Seroter's Daily Reading — #743 (March 17, 2026)

Source
Daily Reading List — March 17, 2026 (#743)
Articles Covered
- Bringing the power of Personal Intelligence to more people — Google
- Subagents — Simon Willison
- Giving you more transparency and control over your Gemini API costs — Google
- Google Workspace’s New AI Features Seem Genuinely Useful — Lifehacker
- The State of AI in the Enterprise — Deloitte
- Measuring progress toward AGI: A cognitive framework — Google DeepMind
- Banks struggle to scale AI as legacy tech devours IT budgets — CIO Dive
- Introducing multi-cluster GKE Inference Gateway — Google Cloud
- State of Open Source on Hugging Face: Spring 2026 — Hugging Face
- Developer Guide: Nano Banana 2 with the Gemini Interactions API — Philipp Schmid
- Agent Protocols — MCP, A2A, A2UI, AG-UI — Mete Atamel
- Announcing the Colab MCP Server — Google Developers
- Durable AI agent with Gemini and Temporal — Google AI
Transcript
Welcome back to another episode covering Richard Seroter’s Daily Reading List.
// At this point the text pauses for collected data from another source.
/-- Accesses to every grain of a range that lies in HBM. -/
def hbmAccess (a n hint : Nat) (write : Bool) (s : State) : State :=
  if a < hbmTop then
    (List.range ((a + n + 255) / 256 - a / 256)).foldl
      (fun s i => cacheAccess ((a / 256 + i) * 256) hint write s) s
  else s

/-- Write back every dirty line of a die's partition, keeping or dropping the lines (R227, R248). -/
def cacheClean (d : Nat) (keep : Bool) (s : State) : State :=
  let mine := s.mem.cache.filter (fun e => decide (setKey d 0 ≤ e.1 ∧ e.1 < setKey (d + 1) 0))
  let dirty := (mine.flatMap (fun e => e.2)).filter (fun l => l.dirty)
  let clean := s.mem.cache.filterMap (fun e =>
    if setKey d 0 ≤ e.1 ∧ e.1 < setKey (d + 1) 0 then
      (if keep then some (e.1, e.2.map (fun l => { l with dirty := false })) else none)
    else some e)
  dirty.foldl (fun s l => writeBack d l s) { s with mem := { s.mem with cache := clean } }

/-! ### Windows -/

/-- Ranges `[a, a + n)` and `[b, b + m)` share a byte. -/
abbrev overlap (a n b m : Nat) : Bool := decide (0 < n ∧ 0 < m ∧ a < b + m ∧ b < a + n)

/-- The shadow region that the device declares (R400), first byte and length; none when SIZE is 0. -/
def shadowRegion (s : State) : Nat × Nat :=
  (rf s 0x400C 0 10 * 2 ^ 30,
    rf s 0x4010 0 10 * 2 ^ 30 * (if rf s 0x4008 1 1 = 1 then 2 else 1))

/-- The range check of R220 and R400 for a descriptor range. `own` is the core whose own Manger
window the range may not enter: none for a remote descriptor or a Groom. -/
def windowOk (s : State) (own : Option Nat) (a n : Nat) : Bool :=
  if n = 0 then true
  else if a + n ≤ hbmTop then
    let sh := shadowRegion s
    !overlap a n sh.1 sh.2
  else if loftBase 0 ≤ a ∧ a + n ≤ mangerBase 0 then
    (List.range 8).all (fun d =>
      let c := cacheNow s d * 0x800_0000
      !overlap a n (loftBase d + loftSize - c) c)
  else if mangerBase 0 ≤ a ∧ a + n ≤ windowTop then
    (List.range 32).all (fun m =>
      !overlap a n (mangerBase m + mangerSize) (0x200_0000 - mangerSize) &&
        (if own = some m then !overlap a n (mangerBase m) mangerSize else true))
  else false

/-- A range touches a stack that `p` picks. -/
def touches (p : Nat → Bool) (a n : Nat) : Bool :=
  decide (a < hbmTop) &&
    (List.range 8).any (fun k =>
      p k && (List.range ((a + n + 255) / 256 - a / 256)).any (fun i => stackOf ((a / 256 + i) * 256) == k))

/-- A stack is in TEST (R244). -/
def inTest (s : State) (k : Nat) : Bool := rf s (oHbm k + 0x008) 0 2 == 1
This is number 743, posted March 17th, 2026. Thirteen articles today — a big list — and the dominant thread is agents everywhere: how they communicate, how they’re governed, and the infrastructure that makes them possible. Let’s get into it.
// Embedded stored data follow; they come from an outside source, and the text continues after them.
/-- The entry that a ranked copy matches (R361). -/
def collMatch (s : State) (core di first nb : Nat) : Option Nat :=
  (List.range 256).find? (fun e => collValid s e && decide (bits (collReg s e 4) 0 5 = core ∧
    bits (collReg s e 4) 5 12 = di ∧ collReg s e 8 ≤ first ∧
    first + nb ≤ collReg s e 8 + bits (collReg s e 0xC) 0 16))

/-! ### Landings (R321) -/

/-- A fault of a flit that was acknowledged before its grain could be folded: where its response goes, the
flit's sequence space and number, and the code (R100, R321). -/
structure Late where
  dst : Nat
  space : Nat
  seq : Nat
  code : W16
deriving DecidableEq, Repr

/-- What a flit for delivery meets: it is taken, with the late faults that this brings about; it finds no
room; or it meets a fault. -/
inductive LandRes where
  | ok (late : List Late)
  | busy
  | fault (code : W16)
deriving DecidableEq, Repr

/-- A landing has the key of a flit. -/
abbrev Landing.is (l : Landing) (src core tag : Nat) : Bool := decide (l.src = src ∧ l.core = core ∧ l.tag = tag)

/-- The landing of a key. -/
def landOf (s : State) (src core tag : Nat) : Option Landing := s.fab.landings.find? (fun l => l.is src core tag)

/-- Replace a landing. -/
def landPut (l : Landing) (s : State) : State :=
  { s with fab := { s.fab with landings := s.fab.landings.map (fun x => if x.is l.src l.core l.tag then l else x) } }

/-- Free a landing. -/
def landFree (l : Landing) (s : State) : State :=
  { s with fab := { s.fab with landings := s.fab.landings.filter (fun x => !x.is l.src l.core l.tag) } }

/-- A copy's operation is a mismatch with its destination (R97, R237). -/
def opMismatch (op : Nat) (d : Dsc) (n : Nat) : Bool :=
  decide ((op = 2 ∧ dFMT d ≠ fX64) ∨ ((op = 3 ∨ op = 4) ∧ dFMT d ≠ fBF16) ∨
    (op = 5 ∧ (dFMT d = fAX16 ∨ dFMT d = fLG16)) ∨ (dCSUM d = 1 ∧ n % blockBytes (dFMT d) ≠ 0))

/-- The checks of a landing's descriptor (R90, R100, R220, R244). -/
def landCheck (s : State) (l : Landing) (op : Option Nat) : Option W16 :=
  let bad := match op with
    | some o => opMismatch o l.desc l.bytes
    | none => false
  match descCheck l.desc bad l.first l.nb with
  | some c => some c
  | none =>
    if !descWindowOk s none l.desc l.first l.nb then some cADDR_WINDOW
    else if !handleOk (dCCOUNT l.desc) then some cHANDLE_RANGE
    else if descTouches (inTest s) l.desc l.first l.nb then some cSTATE_REFUSED
    else none

/-- A grain of a landing is the first of a checksummed block that it combines with, which is read and verified
whole before it (R236). -/
def verifies (l : Landing) (op off : Nat) : Bool :=
  combines op && decide (dCSUM l.desc = 1) && l.got.all (fun g => decide (256 * g / l.bb ≠ 256 * off / l.bb))

/-- The memory that a flit of a landing reads and writes, its grain with the block that it verifies, or the
metadata words it brings, touches a stack that `p` picks. -/
def landTouches (p : Nat → Bool) (l : Landing) (f : Flit) : Bool :=
  let words (i n : Nat) : Bool := touches p (dMETA l.desc + 8 * (l.first + i)) (8 * n)
  if fOp f = 7 then words (31 * fOff f) (min 31 (l.nb - 31 * fOff f))
  else
    (if verifies l (fOp f) (fOff f) then touches p (l.base + 256 * fOff f / l.bb * l.bb) l.bb
     else touches p (l.base + 256 * fOff f) 256) || words (256 * fOff f / l.bb) 1

/-- The destination records a fault and marks the landing failed; its staged grains are discarded (R100,
R321, R365). -/
def landFault (l : Landing) (code : W16) (s : State) : State :=
  let mine (x : Staged) : Bool := decide (x.src = l.src ∧ x.core = l.core ∧ x.tag = l.tag)
  let got := (s.fab.staged.filter mine).foldl (fun t x => setAdd t x.off) l.got
  let s := landPut { l with failed := true, got := got }
    { s with fab := { s.fab with staged := s.fab.staged.filter (fun x => !mine x) } }
  let s := if code = cCOLL_MISSING then raise (oColl + 0x200) 0 s
    else if code = cCOLL_DOUBLE then raise (oColl + 0x200) 1 s else s
  if code = cCOLL_MISSING ∨ code = cCOLL_DOUBLE then record code .coll (l.core) (classOf code) (.num2 l.di l.first) s
  else record code .core l.core (faultClass false code) (.num2 l.di l.first) s

/-- The bytes of block `k` of a landing, as they arrived. -/
def Landing.blockBytesOf (l : Landing) (k : Nat) : List Byte :=
  (List.range (l.bb / 256)).flatMap (fun j => tabGet [] l.data (k * (l.bb / 256) + j))

/-- A landing whose flits have all been taken is freed; one that has not failed completes (R95, R321). -/
def landFinish (src core tag : Nat) (s : State) : State :=
  match landOf s src core tag with
  | none => s
  | some l =>
    if l.whole = false then s
    else if l.failed then landFree l s
    else
      let flag := (l.copyWord.getD 0).getLsbD 0
      countAdd core (dCCOUNT l.desc) flag (landFree l (copyMarks core l.di l.desc l.sat flag s))

/-- Set the entry of the granule that a written grain of a landing reaches (R223), once the metadata word of
the grain's block is there. A MOVE or an MCAST that covers the granule replaces its flags with its first
grain. -/
def landStamp (l : Landing) (j : Nat) (s : State) : Landing × State :=
  match tabGet none l.metas (256 * j / l.bb), mangerOf (l.base + 256 * j) with
  | some w, some (c, off) =>
    if j ∈ l.stamped ∨ j ∉ l.got then (l, s)
    else
      let g := off / 8192
      let start := off - 256 * j
      let lo := max (g * 8192) start
      let move : Bool := decide (l.op.getD 0 ≤ 1)
      let fresh : Bool := move && decide (min (g * 8192 + 8192) (start + l.bytes) - lo = 8192) &&
        l.stamped.all (fun i => decide ((start + 256 * i) / 8192 ≠ g))
      let old := sideGet s c g
      let tag := match (if move then tabGet none l.metas ((lo - start) / l.bb) else none) with
        | some v => mTag v
        | none => old.tag
      let nf := mNf w || l.bad.any (fun b => decide (256 * j ≤ b ∧ b < 256 * j + 256))
      ({ l with stamped := setAdd l.stamped j },
        sideSet c g ⟨tag, (!fresh && old.sat) || mSat w, (!fresh && old.nf) || nf⟩ s)
  | _, _ => (l, s)

/-- Close block `k` of a landing, once its grains and its metadata word are there: the block is verified and
its metadata are written (R236, R237). -/
def landBlock (l : Landing) (k : Nat) (s : State) : Option W16 × Landing × State :=
  match tabGet none l.metas k with
  | none => (none, l, s)
  | some w =>
    let lo := k * l.bb
    let hi := min (lo + l.bb) l.bytes
    let op := l.op.getD 0
    let csum := (l.copyWord.getD 0).getLsbD 1
    if (l.grainsOf k).any (fun j => decide (j ∉ l.got)) then (none, l, s)
    else
      let r := if 1 < op ∨ hi - lo < l.bb then readErrors (dMETA l.desc + 8 * (l.first + k)) 8 s else (none, s)
      match r.1 with
      | some c => (some c, l, r.2)
      | none =>
        if csum = true ∧ checkOf (l.blockBytesOf k) (metaLo w) ≠ mCheck w then (some cCSUM_FAIL, l, r.2)
        else
          (none, { l with sat := l.sat || mSat w },
            blockMeta l.desc (l.first + k) op l.hint (mTag w, mSat w, mNf w, some w)
              (l.bad.any (fun b => decide (lo ≤ b ∧ b < hi))) (decide (hi - lo < l.bb)) csum r.2)

/-- What a flit of a landing brings about beyond its own bytes: entries of the granules of grains `js`, the
metadata of blocks `ks`, and the landing's end (R223, R237, R321). -/
def landSettle (src core tag : Nat) (js ks : List Nat) (s : State) : Option W16 × State :=
  match landOf s src core tag with
  | none => (none, s)
  | some l =>
    let r := js.foldl (fun (r : Landing × State) j => landStamp r.1 j r.2) (l, s)
    let t := ks.foldl (fun (t : Option W16 × Landing × State) k =>
      if t.1.isSome then t else landBlock t.2.1 k t.2.2) (none, r.1, r.2)
    match t.1 with
    | some c => (some c, landFinish src core tag (landFault t.2.1 c t.2.2))
    | none => (none, landFinish src core tag (landPut t.2.1 t.2.2))

/-! ### The ranked fold (R362, R363) -/

/-- One element of a fold. -/
def foldElem (first : Bool) (a c : Nat) : Conv :=
  encode fBF16 0 (vAdd (if first then vZeroBf else decode fBF16 0 a) (decode fBF16 0 c))
where
  /-- +0. -/
  vZeroBf : Val := .fin dyZero

/-- Fold one grain at a position (R228, R362): a fault, whether an element saturated, and the state. -/
def foldGrain (d : Dsc) (abs pos hint : Nat) (data : List Byte) (s : State) : Option W16 × Bool × State :=
  let a := dBASE d + abs * 256
  let b := abs / 128
  let r := if pos = 0 then (none, s) else readErrors a 256 s
  match r.1 with
  | some c => (some c, false, r.2)
  | none =>
    let r := readErrors (dMETA d + 8 * b) 8 r.2
    match r.1 with
    | some c => (some c, false, r.2)
    | none =>
      let s := if pos = 0 then r.2 else hbmAccess a 256 hint false r.2
      let old := elems fBF16 (memRead s a 256)
      let cs := List.zipWith (foldElem (pos == 0)) old (elems fBF16 data)
      let sat := cs.any (fun c => c.sat)
      let nf := cs.any (fun c => c.nf)
      let s := hbmAccess a 256 hint true (memWrite a (unelems fBF16 (cs.map (fun c => c.code))) s)
      let s := blockMeta d b 3 hint (0, sat, nf, none) false false false s
      (none, sat, regAdd64 (oColl + 0x210) 1 (stampWindow a 256 3 ⟨false, 256, 0, [metaWord 0 sat nf 0 0]⟩ [] s))

/-- Folds made for a destination grain of an entry; its cursor is this modulo P (R363). -/
def foldsOf (s : State) (e g : Nat) : Nat := tabGet 0 s.fab.folds (e * 2 ^ 24 + g)

/-- Rounds that a block of an entry of `p` ranks has completed. -/
def roundsOf (s : State) (e p b : Nat) : Nat :=
  (List.range 128).foldl (fun m j => min m (foldsOf s e (b * 128 + j) / p)) (foldsOf s e (b * 128) / p)

/-- Advance a grain's cursor; ROUNDS counts blocks whose round completed. -/
def cursorAdvance (e p g : Nat) (s : State) : State :=
  let b := g / 128
  let before := roundsOf s e p b
  let t : State := { s with fab := { s.fab with folds := tabSet 0 s.fab.folds (e * 2 ^ 24 + g) (foldsOf s e g + 1) } }
  if before < roundsOf t e p b then
    { t with fab := { t.fab with coll := tabSet 0 t.fab.coll (e * 16 + 8) (tabGet 0 t.fab.coll (e * 16 + 8) + 1) } }
  else t

/-- Fold a grain of a landing, and what the fold brings about (R223, R237, R321, R362). -/
def foldLand (l : Landing) (u : CollUse) (g pos off : Nat) (data : List Byte) (s : State) : Option W16 × State :=
  let r := foldGrain l.desc (u.first * 128 + g) pos l.hint data s
  match r.1 with
  | some c => (some c, landFinish l.src l.core l.tag (landFault { l with got := setAdd l.got off } c r.2.2))
  | none =>
    let l := { l with got := setAdd l.got off, sat := l.sat || r.2.1 }
    landSettle l.src l.core l.tag [off] [256 * off / l.bb] (cursorAdvance u.entry u.p g (landPut l r.2.2))

/-- Fold every staged grain that the cursor has reached (R363): at most P in a row. A fault of a staged
grain ends this, and is returned to its source (R100, R321). -/
def foldStaged (e p g : Nat) : Nat → State → List Late × State
  | 0, s => ([], s)
  | n + 1, s =>
    let cur := foldsOf s e g % p
    match s.fab.staged.find? (fun x => decide (x.entry = e ∧ x.grain = g ∧ x.pos = cur)) with
    | none => ([], s)
    | some x =>
      match landOf s x.src x.core x.tag with
      | none => ([], s)
      | some l =>
        match l.coll with
        | none => ([], s)
        | some u =>
          let r := foldLand l u g cur x.off x.data
            { s with fab := { s.fab with staged := s.fab.staged.filter (fun y => decide (y ≠ x)) } }
          let t := foldStaged e p g n r.2
          match r.1 with
          | some c => (⟨x.src, x.space, x.seq, c⟩ :: t.1, t.2)
          | none => t

/-- A ranked grain arrives (R363 to R365). -/
def rankedGrain (l : Landing) (u : CollUse) (f : Flit) (s : State) : State × LandRes :=
  let off := fOff f
  let g := (l.first - u.first) * 128 + off
  let gone (c : W16) : State × LandRes :=
    (landFinish l.src l.core l.tag (landFault { l with got := setAdd l.got off } c s), .fault c)
  if u.pos = foldsOf s u.entry g % u.p then
    let r := foldLand l u g u.pos off f.payload s
    match r.1 with
    | some c => (r.2, .fault c)
    | none =>
      let t := foldStaged u.entry u.p g u.p r.2
      (t.2, .ok t.1)
  else if s.fab.staged.any (fun x => decide (x.entry = u.entry ∧ x.grain = g ∧ x.pos = u.pos)) then gone cCOLL_DOUBLE
  else if u.cap ≤ s.fab.staged.countP (fun x => decide (x.entry = u.entry)) then
    (regAdd (oColl + 0x218) 1 s, .busy)
  else
    let x : Staged := ⟨u.entry, g, u.pos, l.src, l.core, l.tag, off, f.payload, if fKind f = 2 then 2 + fDst f else 0, fSeq f⟩
    ({ s with fab := { s.fab with staged := s.fab.staged ++ [x] } }, .ok [])

/-! ### A flit lands -/

/-- The words that a metadata flit carries, from its block `i` on, and its copy word (R300). -/
def metaWords (l : Landing) (i : Nat) (p : List Byte) : List (Nat × W64) × W64 :=
  let n := min 31 (l.nb - 31 * i)
  ((List.range n).map (fun j => (31 * i + j, BitVec.ofNat 64 (leNat ((p.drop (8 * j)).take 8)))),
    BitVec.ofNat 64 (leNat ((p.drop (8 * n)).take 8)))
Google is expanding what they call Personal Intelligence across Search, the Gemini app, and Gemini in Chrome. The idea is that Gemini can now connect to your Google apps — Gmail, Photos, Calendar — and give you responses that are specifically tailored to your data. The examples they give are practical: you ask about sneakers you bought last year and it finds them in your purchase history, or you have a layover and it calculates restaurant options based on your gate, your food preferences, and how much time you actually have between flights. It’s available now in the US for free-tier users. The privacy angle is worth noting: Google says they don’t train on your Gmail inbox or Photos library directly, though they do train on prompts and responses within the Personal Intelligence features. Whether you trust that distinction is up to you.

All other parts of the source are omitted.